• Required work: Look through the entries for the string "read", and copy each line that holds it.

• Input material:
theorem moves_iterate_timerCycle (n : Nat) (s : State) : Moves State.setTimer s (timerCycle^[n] s) := by
  induction n with
  | zero => exact ⟨s.timer, 0#5, (State.addPending_zero s).symm⟩
  | succ n ih =>
    obtain ⟨x, f, hn⟩ := ih
    obtain ⟨y, g, hnext⟩ := moves_timerCycle (timerCycle^[n] s)
    rw [Function.iterate_succ_apply', hnext, hn]
    exact ⟨y, f ||| g, State.addPending_addPending (s.setTimer y) f g⟩

namespace Moves

section
variable {s t u : State}

theorem refl : Moves State.setPpu s s := ⟨s.ppu, 0#5, (State.addPending_zero s).symm⟩

theorem setPpu (p : Ppu) (h : Moves State.setPpu s t) : Moves State.setPpu s (t.setPpu p) := by
  obtain ⟨_, f, rfl⟩ := h
  exact ⟨p, f, rfl⟩

theorem raise (n : Nat) (h : Moves State.setPpu s t) : Moves State.setPpu s (t.raise n) := by
  obtain ⟨p, f, rfl⟩ := h
  exact ⟨p, f ||| 1#5 <<< n, State.addPending_addPending (s.setPpu p) f _⟩

theorem ite {c : Prop} [Decidable c] (ht : Moves State.setPpu s t) (hu : Moves State.setPpu s u) :
    Moves State.setPpu s (if c then t else u) := by
  split
  · exact ht
  · exact hu

theorem enterMode (m : PpuMode) (h : Moves State.setPpu s t) : Moves State.setPpu s (enterMode m t) :=
  .ite (.raise _ (.setPpu _ h)) (.setPpu _ h)

theorem setLy (v : Byte) (h : Moves State.setPpu s t) : Moves State.setPpu s (setLy v t) :=
  .ite (.raise _ (.setPpu _ h)) (.setPpu _ h)

theorem renderCurrentLine (h : Moves State.setPpu s t) : Moves State.setPpu s (renderCurrentLine t) :=
  .ite (.setPpu _ h) h

theorem endHblank (h : Moves State.setPpu s t) : Moves State.setPpu s (endHblank t) :=
  .ite (.raise _ (.enterMode _ (.setLy _ h))) (.enterMode _ (.setLy _ h))

theorem endVblankLine (h : Moves State.setPpu s t) : Moves State.setPpu s (endVblankLine t) :=
  .ite (.enterMode _ (.setLy _ (.setPpu _ h))) (.setLy _ (.setPpu _ h))

/-- The pixel pipeline's cycle. -/
theorem ppuCycle (h : Moves State.setPpu s t) : Moves State.setPpu s (ppuCycle t) := by
  have hdot : Moves State.setPpu s (t.setPpu { t.ppu with dot := t.ppu.dot + 1 }) := .setPpu _ h
  unfold Machine.ppuCycle
  refine .ite ?_ h
  cases t.ppu.mode with
  | oamScan => exact .ite (.enterMode _ hdot) hdot
  | pixelTransfer => exact .ite (.enterMode _ (.renderCurrentLine hdot)) hdot
  | hblank => exact .ite (.endHblank hdot) hdot
  | vblank => exact .ite (.endVblankLine hdot) hdot

theorem iterate_ppuCycle (n : Nat) (s : State) : Moves State.setPpu s (Machine.ppuCycle^[n] s) := by
  induction n with
  | zero => exact .refl
  | succ n ih =>
    rw [Function.iterate_succ_apply']
    exact .ppuCycle ih

end

end Moves

/-- The synthesizer's phase. -/
theorem moves_spuStep (s : State) : Moves State.setSpu s (spuStep s) := by
  unfold spuStep
  dsimp only
  split
  · split
    · exact ⟨_, _, rfl⟩
    · exact ⟨_, 0#5, (State.addPending_zero _).symm⟩
  · exact ⟨_, 0#5, (State.addPending_zero _).symm⟩

theorem moves_spuPhase (s : State) : Moves State.setSpu s (spuPhase s) := by
  unfold spuPhase
  split
  · obtain ⟨u, f, h⟩ := moves_spuStep (s.setSpu { s.spu with phase := 0 })
    exact ⟨u, f, h⟩
  · exact ⟨_, 0#5, (State.addPending_zero _).symm⟩

/-! ## What the others do makes no difference -/

/-- An update `g` that a component, read by `get` and replaced by `put`, neither sees nor disturbs: `g` leaves alone what
the component's rules read, and commutes with what they do. -/
structure Bystander {α : Type} (get : State → α) (put : State → α → State) (g : State → State) : Prop where
  cfg : ∀ s, (g s).cfg = s.cfg
  store : ∀ s, (g s).store = s.store
  part : ∀ s, get (g s) = get s
  put : ∀ s x, put (g s) x = g (put s x)
  raise : ∀ s n, (g s).raise n = g (s.raise n)
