-- ==== Sys2Proof/Machine/Core.lean ====
section
/-! DEFINITION. The machine behind the host's interface. -/

def Sys2Proof.core : Host.Core :=
  { State := Sys2Proof.Machine.State, Fault := Sys2Proof.Machine.Fault,
    Refusal := Sys2Proof.Machine.Refusal, step := Sys2Proof.Machine.step,
    reset := Sys2Proof.Machine.State.reset }
end

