-- ==== Sys2Proof/Tests/Slice0.lean ====
section
/-! SUPPORT. Tests of the model's words and steps against spec/95_test_vectors.md (the vector is named on each), and
for every statement with hypotheses a concrete state that meets them. -/

namespace Sys2Proof.Tests

open Sys2Proof Sys2Proof.Machine

/-! ### Helpers -/

def after : Host.Outcome State Fault Refusal → Option State
  | .next t => some t
  | _ => none

/-- The scenario's sets, as words (V-D3, V-D15b, V-D16a). -/
def scenarioPk : CoefSet := ⟨0x3F85A041#32, 0xBFF299DF#32, 0x3F5E230C#32, 0xBFF299DF#32, 0x3F69638F#32⟩

def scenarioLc : List CoefSet :=
  [⟨0x3F7CEE28#32, 0xBFFCEE28#32, 0x3F7CEE28#32, 0xBFFCEB62#32, 0x3F79E1DC#32⟩,
   ⟨0x3F7EB690#32, 0xBFFEB690#32, 0x3F7EB690#32, 0xBFFEB3C5#32, 0x3F7D72B6#32⟩]

def scenarioHc : CoefSet := ⟨0x3E1EC5B2#32, 0x3E9EC5B2#32, 0x3E1EC5B2#32, 0xBF1EC5B2#32, 0x3E762D92#32⟩

def scenario : Shadow := ⟨scenarioPk, scenarioLc, [scenarioHc]⟩

def rate48k : Word := 0x473B8000#32

def atRate : State := { State.reset with fs := rate48k }

def updating (k : Fin 10) (rest : List Event) : State :=
  { State.reset with seq := .upd k scenario rate48k, inbox := rest }

def magPending (ctrl : BitVec 3) (rest : List Event) : State :=
  { State.reset with seq := .mag 0x447A0000#32 rate48k ctrl, inbox := rest }

def allBypassed : State := { State.reset with ctrl := 7#32 }

def nextIs (s : State) (w : BitVec 48) : State := s.withInbox [.port (.descriptor w)]

/-- A Libm with simple values, for the statements that hold of every Libm. -/
def plainLibm : Libm := ⟨fun _ => int64 1, fun _ => (int64 1).half, fun _ => int64 1, fun _ => int64 1⟩

/-- A Libm with one value for each function, and sin 0 as 0. -/
def flatLibm (cos tan : FVal) : Libm := ⟨fun _ => int64 0, fun _ => cos, fun _ => tan, fun _ => int64 1⟩

/-- A Libm whose tangent 5 · 2^67 makes c1 round to a subnormal: 2^-134 / 25 is 1310.72 units of 2^-149. -/
def steepLibm : Libm := flatLibm (int64 1) (.fin false 5 67)

/-- A quarter of the rate as an angle, and a Libm with its sines and cosines there and at the double angle. -/
def quarter : FVal := (((int64 2).mul64 pi64).mul64 (widen 0x463B8000#32)).div64 (widen rate48k)

def quarterLibm : Libm :=
  ⟨fun v => if v = quarter then int64 1 else int64 0, fun v => if v = quarter then int64 0 else int64 (-1),
    fun _ => int64 1, fun _ => int64 4⟩

/-- A set with |H| = |6 − 8i| / |3 − 4i| at a quarter of the rate, and a state that has it in the Peak section, the
only one processed with CTRL = 5. -/
def quarterSet : CoefSet := ⟨0x40E00000#32, 0x41000000#32, 0x3F800000#32, 0x40800000#32, 0xC0000000#32⟩

def peakOnly : State := { State.reset with bank := State.reset.bank.set 4 quarterSet }

/-- The scenario's first LowCut set in slot 0 (V-D15b). -/
def lowCutIn : State := { State.reset with bank := State.reset.bank.set 0 (scenarioLc.headD scenarioPk) }

/-! ### Well-formedness: each check refuses an ill-formed term -/

theorem test_wf_kind : (Descriptor.mk 3#2 0#2 0#12 0#32).problem = some .kindReserved := by decide

theorem test_wf_rsv : (Descriptor.mk 0#2 1#2 0x030#12 0#32).problem = some .rsvNonzero := by decide

theorem test_wf_proc_addr : (Descriptor.mk 2#2 0#2 1#12 0x3F800000#32).problem = some .procAddrNonzero := by
  decide

theorem test_wf_rd_data : (Descriptor.mk 0#2 0#2 0x030#12 1#32).problem = some .rdDataNonzero := by decide

theorem test_wf_command_rsv : (CommandWord.mk 1#28 1#4).problem = some .commandRsvNonzero := by decide

theorem test_wf_command_op : (CommandWord.mk 0#28 4#4).problem = some .commandOpReserved
    ∧ (CommandWord.mk 0#28 15#4).problem = some .commandOpReserved
    ∧ (CommandWord.mk 0#28 3#4).wellFormed = true := by decide

/-! ### Decoding: words written out from the encoding -/

/-- V-E1 and V-E10. -/
theorem test_decode_rd : decodeTableWord 48 0x003000000000 = some (.rd 0x030#12)
    ∧ decodeTableWord 48 0x000200000000 = some (.rd 0x002#12) := by decide

/-- V-E4 and V-E5. -/
theorem test_decode_wr : decodeTableWord 48 0x4028473B8000 = some (.wr 0x028#12 0x473B8000#32)
    ∧ decodeTableWord 48 0x40300000FF00 = some (.wr 0x030#12 0x0000FF00#32) := by decide

/-- V-E3. -/
theorem test_decode_proc : decodeTableWord 48 0x80003F800000 = some (.proc 0x3F800000#32) := by decide

/-- V-E11. -/
theorem test_decode_commands : decodeTableWord 32 0 = some .nop ∧ decodeTableWord 32 1 = some .update
    ∧ decodeTableWord 32 2 = some .mag ∧ decodeTableWord 32 3 = some .clear := by decide

/-- V-E6 to V-E9. -/
theorem test_decode_refuses : decodeTableWord 48 0xC00000000000 = none
    ∧ decodeTableWord 48 0x103000000000 = none ∧ decodeTableWord 48 0x80013F800000 = none
    ∧ decodeTableWord 48 0x003000000001 = none := by decide

/-- V-E12 and V-E13. -/
theorem test_decode_malformed_commands : (∀ n : Fin 12, decodeCommand (BitVec.ofNat 32 (4 + n.val))
      = .error .commandOpReserved)
    ∧ decodeCommand 0x10#32 = .error .commandRsvNonzero
    ∧ decodeCommand 0x80000001#32 = .error .commandRsvNonzero := by decide

/-! ### One step of each instruction -/

/-- V-C2 and V-C8. -/
theorem test_rd_misaligned :
    (State.reset.read false (placeOf 0x002#12)).outbox = [.word 0#32]
      ∧ (State.reset.read false (placeOf 0x002#12)).sticky = 0x80#8
      ∧ (State.reset.read false (placeOf 0x114#12)).sticky = 0#8 := by decide

/-- V-C1 and V-C10. -/
theorem test_rd_param_and_take :
    (State.reset.read false (placeOf 0x00C#12)).outbox = [.word 4#32]
      ∧ ({ State.reset with chg := true }.read false (placeOf 0x034#12)).outbox = [.word 1#32]
      ∧ ({ State.reset with chg := true }.read false (placeOf 0x034#12)).chg = false := by decide

/-- V-C5, V-C6. -/
theorem test_wr_masks :
    (after (exec (.wr 0x024#12 0xFFFFFFFF#32) State.reset)).map (fun t => (t.slope, t.chg)) = some (0x33#32, true)
      ∧ (after (exec (.wr 0x008#12 0xFFFFFFFA#32) State.reset)).map (fun t => (t.ctrl, t.chg))
        = some (2#32, false) := by decide

/-- V-C7 and V-C9. -/
theorem test_wr_ignored_and_malformed_command :
    after (exec (.wr 0x100#12 0#32) State.reset) = some State.reset
      ∧ (after (exec (.wr 0x02C#12 0x10#32) State.reset)).map State.sticky = some 0x20#8
      ∧ (after (exec (.wr 0x02C#12 7#32) State.reset)).map State.sticky = some 0x20#8 := by decide

/-- V-P3 and V-P2. -/
theorem test_proc_identity :
    (chain false State.reset 0x80000000#32).1 = 0x00000000#32
      ∧ (chain false State.reset 0x80000000#32).2[0] = ⟨0x00000000#32, 0x80000000#32⟩
      ∧ (chain false State.reset 0x7F7FFFFF#32).1 = 0x7F7FFFFF#32
      ∧ (chain false State.reset 0x00000001#32).1 = 0x00000001#32 := by decide +kernel

/-- V-P12, first sample, and V-P11. -/
theorem test_proc_sections :
    bq false 0 scenarioHc Delay.zero 0x3F800000#32 = (0x3E1EC5B2#32, ⟨0x3ED00202#32, 0x3DF13446#32⟩)
      ∧ bq false 0 scenarioPk Delay.zero 0x00000100#32 = (0x0000010B#32, ⟨0x00000015#32, 0x80000015#32⟩) := by
  decide +kernel

/-- V-U12: NOP while an UPDATE is in progress. -/
theorem test_nop_busy : after (exec .nop (updating 0 [])) = some (updating 0 []) := by decide

/-- V-U1. -/
theorem test_update_invalid_rate :
    after (exec .update State.reset) = some { State.reset with sticky := 0x01#8 } := by decide +kernel

/-- V-U6, the shape at the end. -/
theorem test_update_steps : (sequencerSteps plainLibm 10 (updating 0 [])).gen = 1#32
    ∧ secActWord (sequencerSteps plainLibm 10 (updating 0 [])).actLC
        (sequencerSteps plainLibm 10 (updating 0 [])).actHC = 0x13#32
    ∧ (sequencerSteps plainLibm 1 (updating 0 [])).bank[4].b0 = 0x3F85A041#32 := by decide +kernel
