-- ==== Sys2Proof/Syntax.lean ====
section
/-! DEFINITION. The commands that the module takes: the rows of the table of operations and
events, each with its operands. A WALVAS instruction is a command to a cluster to execute it. -/

namespace Sys2Proof

/-- A Kiln cluster, 0 or 1. -/
abbrev ClusterId := Fin 2

/-- A port of the Gexia, CAN FD or similar set of four. -/
abbrev PortId := Fin 4

/-- A master class (R380), which names who writes a register: 6 the Curator, 9 a session. -/
abbrev Writer := Fin 10

/-- The fields of the RR format (R94): d, a, b, the predicate condition and its negation. -/
structure RR where
  d  : BitVec 5
  a  : BitVec 5
  b  : BitVec 5
  pc : BitVec 3
  pn : Bool
  deriving DecidableEq, Repr

/-- The fields of the RI format (R94). -/
structure RI where
  d   : BitVec 5
  a   : BitVec 5
  imm : BitVec 16
  deriving DecidableEq, Repr

/-- The fields of the MEM format (R94): d or s, the base register and the signed offset. -/
structure MemForm where
  r    : BitVec 5
  base : BitVec 5
  off  : BitVec 16
  deriving DecidableEq, Repr

/-- The block form of MEM (R94): the condition bit, the base register and the offset. -/
structure BlockForm where
  c    : BitVec 3
  base : BitVec 5
  off  : BitVec 16
  deriving DecidableEq, Repr

/-- The two floating-point opcodes (R105): FPS on binary32, FPD on binary64. -/
inductive FFmt where
  | s
  | d
  deriving DecidableEq, Repr

/-- How the test sequence of a rebuild ends (R167): the rebuilt core agrees, it differs, or the two
healthy cores disagree. -/
inductive RebuildEnd where
  | pass
  | coreDiffers
  | healthyDiffer
  deriving DecidableEq, Repr

/-- An injection that gave an unexpected result (R175): voter instance, FIELD and POINT of
VOT_INJCTL, mask, and bits [15:0] of VOT_INJRES as observed. -/
structure InjFail where
  v     : Fin 2
  field : BitVec 2
  point : BitVec 4
  mask  : BitVec 32
  res   : BitVec 16
  deriving DecidableEq, Repr

/-- What a debugger writes in a stopped cluster (R181, R185): the general register that KLN_DBGSEL
selects, the pc, or the flags and condition bits of KLN_DBGCOND. -/
inductive DbgTarget where
  | data (v : BitVec 64)
  | pc (v : BitVec 32)
  | cond (v : BitVec 32)
  deriving DecidableEq, Repr

/-- The three time registers of the real-time clock (R301). -/
inductive RtcReg where
  | sub
  | time
  | date
  deriving DecidableEq, Repr

/-- A write that re-arms the alarm (R305): RTC_ALMTIME, RTC_ALMDATE or ALMEN. -/
inductive AlarmWrite where
  | time (v : BitVec 32)
  | date (v : BitVec 32)
  | almen (on : Bool)
  deriving DecidableEq, Repr

/-- The results of an injected conversion sequence (R433): its four codes. -/
structure Codes where
  r0 : BitVec 12
  r1 : BitVec 12
  r2 : BitVec 12
  r3 : BitVec 12
  deriving DecidableEq, Repr

/-- Who asks for an extension of a provenance slot (R400, R401): the ROM, the firmware on its own
account, or the firmware for a session. -/
inductive PsSource where
  | rom
  | firmware
  | session
  deriving DecidableEq, Repr

/-- A Provenance request datagram (R402): whether it came to the pair address, where the answer goes,
and its bytes. -/
structure PvReq where
  pair : Bool
  addr : List (BitVec 8)
  port : BitVec 16
  data : List (BitVec 8)
  deriving DecidableEq, Repr

/-- A configuration that a session commits (R412): its generation and register values by address. -/
structure CfgCommit where
  gen  : BitVec 32
  regs : List (BitVec 28 × BitVec 32)
  deriving DecidableEq, Repr

/-- An entry of a ring (R216, R233): its ring and its PATH. -/
structure StnKey where
  ring : Fin 4
  path : BitVec 32
  deriving DecidableEq, Repr

/-- Who originates a collector or enumerate train (R217): a module port, or an entry whose link is down
toward the side the train leaves from. -/
inductive Origin where
  | port (p : Fin 4)
  | entry (k : StnKey) (west : Bool)
  deriving DecidableEq, Repr

/-- An identity record of an entry (R228) as the entry holds it. -/
structure IdRec where
  path     : BitVec 32
  vendor   : BitVec 16
  product  : BitVec 16
  revision : BitVec 16
  kind     : BitVec 8
  serial   : BitVec 32
  deriving DecidableEq, Repr

/-- A datagram on the accession port (R357): whether it came to a maintenance address, its source, and
its bytes. -/
structure HostMsg where
  maint : Bool
  addr  : List (BitVec 8)
  port  : BitVec 16
  data  : List (BitVec 8)
  deriving DecidableEq, Repr

/-- A journal mirror write that completes (R351, R352): the record of an order, or the record of a
commit. -/
inductive MirrorItem where
  | order (n : BitVec 64)
  | commit (tick : BitVec 64)
  deriving DecidableEq, Repr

• Solution below:
/-- An update `g` that a component, read by `get` and replaced by `put`, neither sees nor disturbs: `g` leaves alone what
the component's rules read, and commutes with what they do. -/
    (State.reset.read false (placeOf 0x002#12)).outbox = [.word 0#32]
      ∧ (State.reset.read false (placeOf 0x002#12)).sticky = 0x80#8
      ∧ (State.reset.read false (placeOf 0x114#12)).sticky = 0#8 := by decide
    (State.reset.read false (placeOf 0x00C#12)).outbox = [.word 4#32]
      ∧ ({ State.reset with chg := true }.read false (placeOf 0x034#12)).outbox = [.word 1#32]
      ∧ ({ State.reset with chg := true }.read false (placeOf 0x034#12)).chg = false := by decide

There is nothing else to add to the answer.